OCR results not good
-
When scanning newspaper text which I later intend to edit through Word, the results are not good. There are three options I can use: “Text and Graphic(s) as Image”, “Editable Text”, or “Editable Text with Graphic(s)”. The best results are generally obtained when using the last option. How can I improve the quality of text scans from newspapers? The computer is running Windows XP with a Hewlett Packard PSC 1200.
What you are using is Optical Character Recognition (OCR), a process whereby a text document can be scanned and instead of saving the scanned document as an image, it is saved as text which can be edited. This is much more difficult than scanning a document as a graphic, since the OCR software has to look at the document and examine the letters and words in the scanned document to determine the text. The OCR software which comes with the PSC 1200 is called Readiris OCR (www.irisusa.com).
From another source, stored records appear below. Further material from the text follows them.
@[simp] theorem fanBoundary_mgmt (s : State) : (fanBoundary s).mgmt = s.mgmt := by simp [fanBoundary]

@[simp] theorem fanBoundary_tables (s : State) : (fanBoundary s).tables = s.tables := by simp [fanBoundary]

@[simp] theorem fanBoundary_store (s : State) : (fanBoundary s).store = s.store := by simp [fanBoundary]

/-! ### reportHappening -/

@[simp] theorem reportHappening_pending (p : KeyPos) (h : KeyHappening) (s : State) :
    (reportHappening p h s).pending = s.pending := by
  unfold reportHappening keypadNotice; split <;> simp

@[simp] theorem reportHappening_clock (p : KeyPos) (h : KeyHappening) (s : State) :
    (reportHappening p h s).clock = s.clock := by
  unfold reportHappening keypadNotice; split <;> simp

@[simp] theorem reportHappening_fieldPort (p : KeyPos) (h : KeyHappening) (s : State) :
    (reportHappening p h s).fieldPort = s.fieldPort := by
  unfold reportHappening keypadNotice; split <;> simp

@[simp] theorem reportHappening_flags (p : KeyPos) (h : KeyHappening) (s : State) :
    (reportHappening p h s).flags = s.flags := by
  unfold reportHappening keypadNotice; split <;> simp

@[simp] theorem reportHappening_exchanges (p : KeyPos) (h : KeyHappening) (s : State) :
    (reportHappening p h s).exchanges = s.exchanges := by
  unfold reportHappening keypadNotice; split <;> simp

@[simp] theorem reportHappening_proxy (p : KeyPos) (h : KeyHappening) (s : State) :
    (reportHappening p h s).proxy = s.proxy := by
  unfold reportHappening keypadNotice; split <;> simp

@[simp] theorem reportHappening_keyList (p : KeyPos) (h : KeyHappening) (s : State) :
    (reportHappening p h s).keyList = s.keyList := by
  unfold reportHappening keypadNotice; split <;> simp

@[simp] theorem reportHappening_live (p : KeyPos) (h : KeyHappening) (s : State) :
    (reportHappening p h s).live = s.live := by
  unfold reportHappening keypadNotice; split <;> simp

@[simp] theorem reportHappening_log (p : KeyPos) (h : KeyHappening) (s : State) :
    (reportHappening p h s).log = s.log := by
  unfold reportHappening keypadNotice; split <;> simp

@[simp] theorem reportHappening_temp (p : KeyPos) (h : KeyHappening) (s : State) :
    (reportHappening p h s).temp = s.temp := by
  unfold reportHappening keypadNotice; split <;> simp

@[simp] theorem reportHappening_heat (p : KeyPos) (h : KeyHappening) (s : State) :
    (reportHappening p h s).heat = s.heat := by
  unfold reportHappening keypadNotice; split <;> simp

@[simp] theorem reportHappening_fan (p : KeyPos) (h : KeyHappening) (s : State) :
    (reportHappening p h s).fan = s.fan := by
  unfold reportHappening keypadNotice; split <;> simp

@[simp] theorem reportHappening_keypad (p : KeyPos) (h : KeyHappening) (s : State) :
    (reportHappening p h s).keypad = s.keypad := by
  unfold reportHappening keypadNotice; split <;> simp

@[simp] theorem reportHappening_keyUnit (p : KeyPos) (h : KeyHappening) (s : State) :
    (reportHappening p h s).keyUnit = s.keyUnit := by
  unfold reportHappening keypadNotice; split <;> simp

@[simp] theorem reportHappening_mgmt (p : KeyPos) (h : KeyHappening) (s : State) :
    (reportHappening p h s).mgmt = s.mgmt := by
  unfold reportHappening keypadNotice; split <;> simp

@[simp] theorem reportHappening_tables (p : KeyPos) (h : KeyHappening) (s : State) :
    (reportHappening p h s).tables = s.tables := by
  unfold reportHappening keypadNotice; split <;> simp

@[simp] theorem reportHappening_store (p : KeyPos) (h : KeyHappening) (s : State) :
    (reportHappening p h s).store = s.store := by
  unfold reportHappening keypadNotice; split <;> simp

/-! ### handOverOutcomes -/

@[simp] theorem handOverOutcomes_pending (os : List KeyOutcome) (t : Instant) (s : State) :
    (handOverOutcomes os t s).pending = s.pending := by
  simp only [handOverOutcomes, composeKeyNotices_pending]
  exact foldl_keeps (fun s => s.pending) _ (fun s o => by simp) _ s

@[simp] theorem handOverOutcomes_clock (os : List KeyOutcome) (t : Instant) (s : State) :
    (handOverOutcomes os t s).clock = s.clock := by
  simp only [handOverOutcomes, composeKeyNotices_clock]
  exact foldl_keeps (fun s => s.clock) _ (fun s o => by simp) _ s

@[simp] theorem handOverOutcomes_fieldPort (os : List KeyOutcome) (t : Instant) (s : State) :
    (handOverOutcomes os t s).fieldPort = s.fieldPort := by
  simp only [handOverOutcomes, composeKeyNotices_fieldPort]
  exact foldl_keeps (fun s => s.fieldPort) _ (fun s o => by simp) _ s

@[simp] theorem handOverOutcomes_flags (os : List KeyOutcome) (t : Instant) (s : State) :
    (handOverOutcomes os t s).flags = s.flags := by
  simp only [handOverOutcomes, composeKeyNotices_flags]
  exact foldl_keeps (fun s => s.flags) _ (fun s o => by simp) _ s

@[simp] theorem handOverOutcomes_exchanges (os : List KeyOutcome) (t : Instant) (s : State) :
    (handOverOutcomes os t s).exchanges = s.exchanges := by
  simp only [handOverOutcomes, composeKeyNotices_exchanges]
  exact foldl_keeps (fun s => s.exchanges) _ (fun s o => by simp) _ s

@[simp] theorem handOverOutcomes_proxy (os : List KeyOutcome) (t : Instant) (s : State) :
    (handOverOutcomes os t s).proxy = s.proxy := by
  simp only [handOverOutcomes, composeKeyNotices_proxy]
  exact foldl_keeps (fun s => s.proxy) _ (fun s o => by simp) _ s

@[simp] theorem handOverOutcomes_live (os : List KeyOutcome) (t : Instant) (s : State) :
    (handOverOutcomes os t s).live = s.live := by
  simp only [handOverOutcomes, composeKeyNotices_live]
  exact foldl_keeps (fun s => s.live) _ (fun s o => by simp) _ s

@[simp] theorem handOverOutcomes_log (os : List KeyOutcome) (t : Instant) (s : State) :
    (handOverOutcomes os t s).log = s.log := by
  simp only [handOverOutcomes, composeKeyNotices_log]
  exact foldl_keeps (fun s => s.log) _ (fun s o => by simp) _ s

@[simp] theorem handOverOutcomes_temp (os : List KeyOutcome) (t : Instant) (s : State) :
    (handOverOutcomes os t s).temp = s.temp := by
  simp only [handOverOutcomes, composeKeyNotices_temp]
  exact foldl_keeps (fun s => s.temp) _ (fun s o => by simp) _ s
Generally the quality of text output you get from an OCR software package depends on the OCR software and the inbuilt engine for examining the scanned documents. That said, the format of the document being scanned also plays a part. Newspaper articles are sometimes difficult, as the articles can be in multiple columns and some OCR software packages do not recognise columns. Other difficulties with newspaper articles are the thin paper, which causes text on the other side of the article to come through which confuses the software and also the grey background of the newspaper which doesn’t give as good contrast with the black lettering compared with a document with a plain white background.
After reading the features of Readiris Pro 10, this version supports things such as multiple columns. However, it’s likely the version which came with your scanner is a lite version and does not have the full features of the Professional version. If you wanted to upgrade to the professional version, this costs US$152.00. As you can see, good OCR software is not cheap as you are paying for accuracy and speed. It may be worthwhile trying some different OCR packages to see which one suits your needs best. You should be able to get some free trial versions of OCR software from various manufacturers websites.
Before you do try other packages, there are a few tips which may help you scan newspaper articles using your existing software. Firstly, place a sheet of black paper (or cardboard) behind the newspaper article when scanning. This may help avoid print from the other side of the article coming through. Secondly, try scanning each column of the newspaper article individually, in case your OCR software has difficulty interpreting the multiple columns. Either select just one column to be scanned in the OCR software, or if such a function is not available, block out all columns except one on the scanner (e.g. using a blank sheet of paper). Thirdly, scan the text at 300 dpi or greater and also adjust the brightness, contrast and other settings to give the text a crisp look and also to make the background paper as clean as possible.